__What is expected__.
In the records below, find the line with "open Sys2Proof Sys2Proof.Machine" and the line with "RESET, which the"; return exactly those lines and every line between them.

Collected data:
-- ==== Sys2Proof/Machine/Accumulator.lean ====
section
/-! DEFINITION. The family of phase_accumulator (spec/42_phase_accumulator.md): ADVANCE and CURDEG. -/

namespace Sys2Proof.Machine

/-- The 20-bit sum inside ADVANCE; no wrap-around occurs (R100). -/
def advanceSum (c : Config) (a : Angle) : Sum20 := angleOperand a + stepOperand c

/-- ADVANCE(angle, STEP): one compare, at most one subtraction, narrowed to 19 bits (R100). Total on all
19-bit angles; one subtraction does not repair an angle that was already out of range (R12, R100). -/
def advance (c : Config) (a : Angle) : Angle :=
  if wraps (advanceSum c a) then (advanceSum c a - 360000#20).setWidth 19
  else (advanceSum c a).setWidth 19

/-- CURDEG(angle) = `angle div 1000`, kept whole on every 19-bit angle (R102; log entry 9). -/
def curdeg (a : Angle) : WideDegree := BitVec.ofNat 10 (a.toNat / 1000)

/-- ADVANCE on its own, under any configuration: the adder's output, `advance` of the register, is looked at, and `angle` is
not written (R100: the ADV micro-operation writes it). The value is `shownWith` of the answered state. -/
def execAdvanceWith (_c : Config) (s : State) : Outcome :=
  showResult (.ok .adder) s

/-- CURDEG on its own: the combinational port `deg` is looked at (R107); "CURDEG does not change `angle`" (R102). The
degree is `shownWith` of the answered state and is not stored (R20 d). -/
def execCurdegWith (_c : Config) (s : State) : Outcome :=
  showResult (.ok .deg) s

/-- ADVANCE (R100). -/
def execAdvance (s : State) : Outcome := execAdvanceWith Config.device s

/-- CURDEG (R102). -/
def execCurdeg (s : State) : Outcome := execCurdegWith Config.device s

end Sys2Proof.Machine
end

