-- ==== Sys2Proof/Machine/Schedule.lean ====
section
/-! DEFINITION. Schedules, the block's "assembly" (spec/30_encoding.md rule R58): lines, their expansion into event
words, and when a pseudo-instruction may be used. -/

namespace Sys2Proof.Machine

/-- A line of a schedule. -/
inductive Line where
  | reset
  | tick
  | run
  /-- `RUN n` -/
  | runTimes (n : Nat)
  /-- `SERVICE` -/
  | service
  /-- `FRAME` -/
  | frame
  /-- `FRAME n` -/
  | frameTimes (n : Nat)
  deriving DecidableEq, Repr

/-- `SERVICE`: six RUNs (R58). -/
def serviceWords : List EvWord := List.replicate 6 0b00#2

/-- `FRAME`: TICK then SERVICE (R58). -/
def frameWords : List EvWord := 0b01#2 :: serviceWords

/-- `FRAME n` (R58). -/
def framesWords : Nat → List EvWord
  | 0 => []
  | n + 1 => frameWords ++ framesWords n

/-- The event words of a line (R51, R58); RESET's canonical word is `10`. -/
def Line.words : Line → List EvWord
  | .reset => [0b10#2]
  | .tick => [0b01#2]
  | .run => [0b00#2]
  | .runTimes n => List.replicate n 0b00#2
  | .service => serviceWords
  | .frame => frameWords
  | .frameTimes n => framesWords n

/-- The event words of a schedule, in order (R58). -/
def scheduleWords (ls : List Line) : List EvWord := ls.flatMap Line.words

/-- When a pseudo-instruction may be used, as far as the state at its start says (R58). -/
def Line.allowedAt (l : Line) (s : State) : Bool :=
  match l with
  | .reset | .tick | .run | .runTimes _ => true
  | .service => isIdle s && s.tickFlag
  | .frame | .frameTimes _ => isIdle s && !s.tickFlag

/-- Present a list of event words first. -/
def present (ws : List EvWord) (s : State) : State := { s with schedule := ws ++ s.schedule }

/-- Present a list of event words and run exactly that many steps: a schedule run (R58). -/
def runSchedule (c : Config) (ws : List EvWord) (s : State) : Outcome :=
  runWith c ws.length (present ws s)

end Sys2Proof.Machine
end

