-- ==== Sys2Proof/Certificates/Slice0/Obligations.lean ====
section
/-! DEFINITION. The statements for the provers. Each docstring names the rule of spec/ it formalises.
"Elements" are the seven elements of 10_state.md rule R10, so that a statement of a rule says nothing of the
model's own fields. -/

open Sys2Proof Sys2Proof.Machine

/-! ## Encoding and decoding -/

/-- Every well-formed operation, with every value of its operand port, decodes back from its selector
(30_encoding.md R51 to R54). -/
def Obligations.EncodedOperationDecodesBack : Prop :=
  ∀ i : Instr, WellFormed i = true → decode (encode i) = .ok i

/-- The decoder accepts only selectors of well-formed operations, and each operation has one selector, but for
RESET, which the words `10` and `11` both name (R51, R53). -/
def Obligations.DecodedSelectorIsCanonical : Prop :=
  ∀ (sel : Selector) (i : Instr), decode sel = .ok i →
    WellFormed i = true ∧ (sel = encode i ∨ (sel = .ev 0b11#2 ∧ i = .reset))

/-- Words written out from the tables of R51 to R53. -/
def Obligations.TableWordsDecodeAsListed : Prop :=
  decode (.ev 0b10#2) = .ok .reset ∧ decode (.ev 0b11#2) = .ok .reset ∧ decode (.ev 0b01#2) = .ok .tick ∧
  decode (.ev 0b00#2) = .ok .run ∧ decode (.uop 0b001#3) = .ok .ack ∧ decode (.uop 0b100#3) = .ok .wr ∧
  decode (.qd 0b01#2 90#9) = .ok (.q1 90#9) ∧ decode (.qd 0b11#2 359#9) = .ok (.q3 359#9)

/-- R60: every event word decodes to one of the three events, every phase to one of the six micro-operations or to
"reserved", and every normalised degree has exactly one quadrant code, the quotient by 90. -/
def Obligations.EverySelectorDecodesAsR60Says : Prop :=
  (∀ w : EvWord, decode (.ev w) = .ok .reset ∨ decode (.ev w) = .ok .tick ∨ decode (.ev w) = .ok .run) ∧
  (∀ p : Phase, (p.toNat ≤ 5 ∧ ∃ i : Instr, i.format = .uop ∧ decode (.uop p) = .ok i) ∨
    (5 < p.toNat ∧ decode (.uop p) = .error .reservedPhase)) ∧
  (∀ d : Degree, d.toNat < 360 → ∀ q : QuadCode, (∃ i, decode (.qd q d) = .ok i) ↔ q.toNat = d.toNat / 90)

/-- The model's choice (log entry 13): a table word that decodes is run by the very next step after
`withFetchWord`, in a state that differs at most in `phase`, the selector of a micro-operation. -/
def Obligations.FetchedTableWordRunsNext : Prop :=
  ∀ (s : State) (nbits w : Nat) (i : Instr), decodeTableWord nbits w = some i →
    ∃ p : Phase, step (s.withFetchWord nbits w) = exec i { s with phase := p } ∧
      (i.format = .ev → p = s.phase)

/-! ## The step -/

/-- A step runs the decoded event: the schedule's first word where there is one, else the free event of log
entry 2; the schedule moves on past the word (R51, R58, R110; holding it in State is the model's, log entry 1). -/
def Obligations.StepRunsDecodedEvent : Prop :=
  (∀ (s : State) (w : EvWord) (rest : List EvWord) (i : Instr), s.schedule = w :: rest →
    decode (.ev w) = .ok i → step s = exec i { s with schedule := rest }) ∧
  (∀ (s : State) (i : Instr), s.schedule = [] → decode (.ev (Config.envEvent s.envIndex)) = .ok i →
    step s = exec i { s with envIndex := s.envIndex + 1 })

/-- RUN performs exactly the micro-operation whose code `phase` holds, and always completes (R118). On a reserved
code, and on ENTER with no tick pending, the runner leaves the state unchanged (R58; log entry 3). -/
def Obligations.RunPerformsSelectedMicroOperation : Prop :=
  (∀ s : State, ∃ t, exec .run s = .next t) ∧
  (∀ (s : State) (i : Instr), decode (.uop s.phase) = .ok i → exec .run s = exec i s) ∧
  (∀ s : State, 5 < s.phase.toNat → exec .run s = .next s) ∧
  (∀ s : State, s.phase = 0#3 → s.tickFlag = false → exec .run s = .next s ∧ exec .enter s = .next s)

/-- The machine of the fixed names is the parametric machine at the documented defaults (log entry 7). -/
def Obligations.FixedMachineRunsTheDefaults : Prop :=
  (∀ (i : Instr) (s : State), exec i s = execWith Config.device i s) ∧
  (∀ s : State, step s = stepWith Config.device s) ∧
  State.reset = State.resetWith Config.device ∧
  Config.device.step.val = 8 ∧ Config.device.initTickFlag = false

/-- No event ever stops the block: it raises no exception (R140), LOOKUP never fails (R86), and there is no
terminal state (R170). From every state, under every configuration. At a RUN without a step (Idle with the flag clear,
phase 6 or 7) R118 and R152 have no step of the relation; that the step answers the unchanged state there is the
deterministic runner of R58, taken by log entry 3. -/
def Obligations.EveryStepAnswersNextState : Prop :=
  (∀ (c : Config) (s : State), ∃ t, stepWith c s = .next t) ∧ (∀ s : State, ∃ t, step s = .next t)

/-- The step function is the spec's step relation, made total by the runner of R58: a step is a move of the
relation (R110 to R118, R160), or the presented RUN has no step and only the event is used up. -/
def Obligations.StepIsTheEventRelation : Prop :=
  ∀ (c : Config) (s t : State), stepWith c s = .next t ↔
    (Moves c (eventOf (nextEvent s)) (consumeEvent s) t ∨
      (eventOf (nextEvent s) = .run ∧ driverEnabled s = false ∧ t = consumeEvent s))

/-! ## The events and the micro-operations, with their frames -/

/-- RESET (R160): its values from every state, under every configuration, and RESET after RESET changes nothing. -/
def Obligations.ResetSetsEveryElement : Prop :=
  (∀ s : State, ∃ t, exec .reset s = .next t ∧ t.elements = State.reset.elements) ∧
  (∀ (c : Config) (s : State), ∃ t, execWith c .reset s = .next t ∧ execWith c .reset t = .next t ∧
    t.elements = ⟨0#19, 0#3, none, c.initTickFlag, none, none, []⟩)

/-- TICK (R117): the device latches the `dhr` of the state before, `none` included, both entries are recorded, the
flag is set; `phase`, `angle`, `amp` and `dhr` stay. -/
def Obligations.TickLatchesAndSetsFlag : Prop :=
  ∀ s : State, ∃ t, exec .tick s = .next t ∧
    t.elements = { s.elements with
      dor := s.dhr, tickFlag := true, history := s.history ++ [.tick, .latch s.dhr] }

/-- ENTER (R111) with a tick pending: only `phase` changes, the flag is not cleared. With none pending the Idle driver has
no step. -/
def Obligations.EnterTakesPendingTick : Prop :=
  (∀ s : State, s.tickFlag = true → ∃ t, exec .enter s = .next t ∧ t.elements = { s.elements with phase := 1#3 }) ∧
  (∀ (c : Config) (s t : State), s.phase = 0#3 → s.tickFlag = false → ¬ Moves c .run s t)

/-- ACK (R112): the flag is cleared whatever it was, the entry is recorded, nothing else but `phase` changes. -/
def Obligations.AckClearsTickFlag : Prop :=
  ∀ s : State, ∃ t, exec .ack s = .next t ∧
    t.elements = { s.elements with phase := 2#3, tickFlag := false, history := s.history ++ [.ack] }

/-- ADV (R113, R100): `angle` becomes ADVANCE of it, one conditional subtraction over the naturals, on every
19-bit angle and under every configuration; nothing else but `phase` changes. -/
def Obligations.AdvWritesAdvancedAngle : Prop :=
  (∀ s : State, ∃ t, exec .adv s = .next t ∧ t.elements = { s.elements with phase := 3#3, angle := t.angle } ∧
    t.angle.toNat = advanceNat s.angle.toNat 8) ∧
  (∀ (c : Config) (s : State), ∃ t, execWith c .adv s = .next t ∧
    t.elements = { s.elements with phase := 3#3, angle := t.angle } ∧
    t.angle.toNat = advanceNat s.angle.toNat c.step.val)

/-- LKP (R114): `amp` becomes the document's amplitude for the whole degrees of `angle`, a number in [0, 0x1000],
from every state and under every configuration; nothing else but `phase` changes. -/
def Obligations.LkpWritesLookupOfDegrees : Prop :=
  (∀ s : State, ∃ t v, exec .lkp s = .next t ∧ t.elements = { s.elements with phase := 4#3, amp := some v } ∧
    v.toNat = formulaAmp Config.device (s.angle.toNat / 1000 : Nat) ∧ v.toNat ≤ 0x1000) ∧
  (∀ (c : Config) (s : State), ∃ t v, execWith c .lkp s = .next t ∧
    t.elements = { s.elements with phase := 4#3, amp := some v } ∧
    v.toNat = formulaAmp c (s.angle.toNat / 1000 : Nat) ∧ v.toNat ≤ 0x1000)

/-- WR (R115, R32): the sample register takes `amp` unchanged, all 13 bits, and the write is recorded; `dor` does not
move. The rule's number `v` is the premise: WR never runs with `amp = none` (R15). -/
def Obligations.WrStoresAmplitudeUnchanged : Prop :=
  ∀ (s : State) (v : Amp), s.amp = some v → ∃ t, exec .wr s = .next t ∧
    t.elements = { s.elements with phase := 5#3, dhr := some v, history := s.history ++ [.wr (some v)] }

/-- The model's choice (log entry 10): WR in the unreachable state with `amp = none` copies `none`, which is never
turned into a number (R24). -/
def Obligations.WrWithoutAmplitudeCopiesNone : Prop :=
  ∀ s : State, s.amp = none → ∃ t, exec .wr s = .next t ∧
    t.elements = { s.elements with phase := 5#3, dhr := none, history := s.history ++ [.wr none] }

/-- RET (R116): back to Idle, nothing restored, the flag not looked at. -/
def Obligations.RetReturnsToIdle : Prop :=
  ∀ s : State, ∃ t, exec .ret s = .next t ∧ t.elements = { s.elements with phase := 0#3 }

/-- No operation touches the schedule or the index of the free events, and the block's own nine operations leave the
readout alone (the model's own fields; log entries 1, 2, 6, 12). -/
def Obligations.OperationsLeaveModelFieldsAlone : Prop :=
  ∀ (c : Config) (i : Instr) (s t : State), execWith c i s = .next t →
    t.schedule = s.schedule ∧ t.envIndex = s.envIndex ∧
    ((i.format = .ev ∨ i.format = .uop) → t.readout = s.readout)

/-- Which operation may change which element: the "written by" column of R10, with RUN standing for the
micro-operation it performs. -/
def Obligations.OnlyNamedOperationsWriteAnElement : Prop :=
  ∀ (c : Config) (i : Instr) (s t : State), execWith c i s = .next t →
    (t.angle ≠ s.angle → i = .adv ∨ i = .reset ∨ (i = .run ∧ s.phase = 2#3)) ∧
    (t.phase ≠ s.phase → i.format = .uop ∨ i = .reset ∨ i = .run) ∧
    (t.amp ≠ s.amp → i = .lkp ∨ i = .reset ∨ (i = .run ∧ s.phase = 3#3)) ∧
    (t.tickFlag ≠ s.tickFlag → i = .tick ∨ i = .ack ∨ i = .reset ∨ (i = .run ∧ s.phase = 1#3)) ∧
    (t.dhr ≠ s.dhr → i = .wr ∨ i = .reset ∨ (i = .run ∧ s.phase = 4#3)) ∧
    (t.dor ≠ s.dor → i = .tick ∨ i = .reset) ∧
    (t.history ≠ s.history → i = .tick ∨ i = .ack ∨ i = .wr ∨ i = .reset ∨
      (i = .run ∧ (s.phase = 1#3 ∨ s.phase = 4#3)))

/-- How `phase` moves in one step (R13, R14, R122): it stays, or goes on by one, or returns from 5 to 0, or RESET made it
0; a service is entered only from Idle and only with a tick pending. -/
def Obligations.PhaseMovesAlongTheSequence : Prop :=
  ∀ (c : Config) (s t : State), stepWith c s = .next t →
    (t.phase = s.phase ∨ (s.phase.toNat ≤ 4 ∧ t.phase.toNat = s.phase.toNat + 1) ∨
      (s.phase = 5#3 ∧ t.phase = 0#3) ∨ (eventOf (nextEvent s) = .reset ∧ t.phase = 0#3)) ∧
    (isIdle s = true → isServicing t = true → s.tickFlag = true ∧ t.phase = 1#3)

/-! ## The ROM and the resolver -/

/-- SAMPLE (R70): a table word for addresses 0..90, the refusal `rom_range` for 91..127, and no other effect, for every
table; with the default table 0 at address 0, 0x1000 at address 90, and that is the only word above 12 bits. -/
def Obligations.SampleReadsTheRom : Prop :=
  (∀ (index : RomAddr) (s : State) (h : index.toNat ≤ 90), ∃ t v, exec (.sample index) s = .next t ∧
    shown t = some (.amp v) ∧ v.toNat = (Config.device.table ⟨index.toNat, by omega⟩).val ∧
    t.elements = s.elements) ∧
  (∀ (index : RomAddr) (s : State), 90 < index.toNat → exec (.sample index) s = .refused .romRange) ∧
  (∀ (c : Config) (index : RomAddr) (h : index.toNat ≤ 90), ∃ v, sample c index = .ok v ∧
    v.toNat = (c.table ⟨index.toNat, by omega⟩).val) ∧
  (∀ (c : Config) (index : RomAddr), 90 < index.toNat → sample c index = .error .romRange) ∧
  (Config.device.table 0).val = 0 ∧ (Config.device.table 90).val = 0x1000 ∧
  (∀ i : Fin 91, 0xFFF < (Config.device.table i).val ↔ i.val = 90)

/-- NORM (R80): on every 32-bit port value, and on every integer, the result is in [0, 360) and differs from the
argument by a multiple of 360; no element changes. -/
def Obligations.NormIsTheFlooredModulo : Prop :=
  (∀ (degIn : DegPort) (s : State), ∃ t d, exec (.norm degIn) s = .next t ∧ shown t = some (.degree d) ∧
    t.elements = s.elements ∧ d.toNat < 360 ∧ ∃ k : Int, degIn.toInt = 360 * k + d.toNat) ∧
  (∀ a : Int, (Sys2Proof.Machine.norm a).toNat < 360 ∧ ∃ k : Int, a = 360 * k + (Sys2Proof.Machine.norm a).toNat)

__Exercise output__.
open Sys2Proof Sys2Proof.Machine

/-! ## Encoding and decoding -/

/-- Every well-formed operation, with every value of its operand port, decodes back from its selector
(30_encoding.md R51 to R54). -/
def Obligations.EncodedOperationDecodesBack : Prop :=
  ∀ i : Instr, WellFormed i = true → decode (encode i) = .ok i

/-- The decoder accepts only selectors of well-formed operations, and each operation has one selector, but for
RESET, which the words `10` and `11` both name (R51, R53). -/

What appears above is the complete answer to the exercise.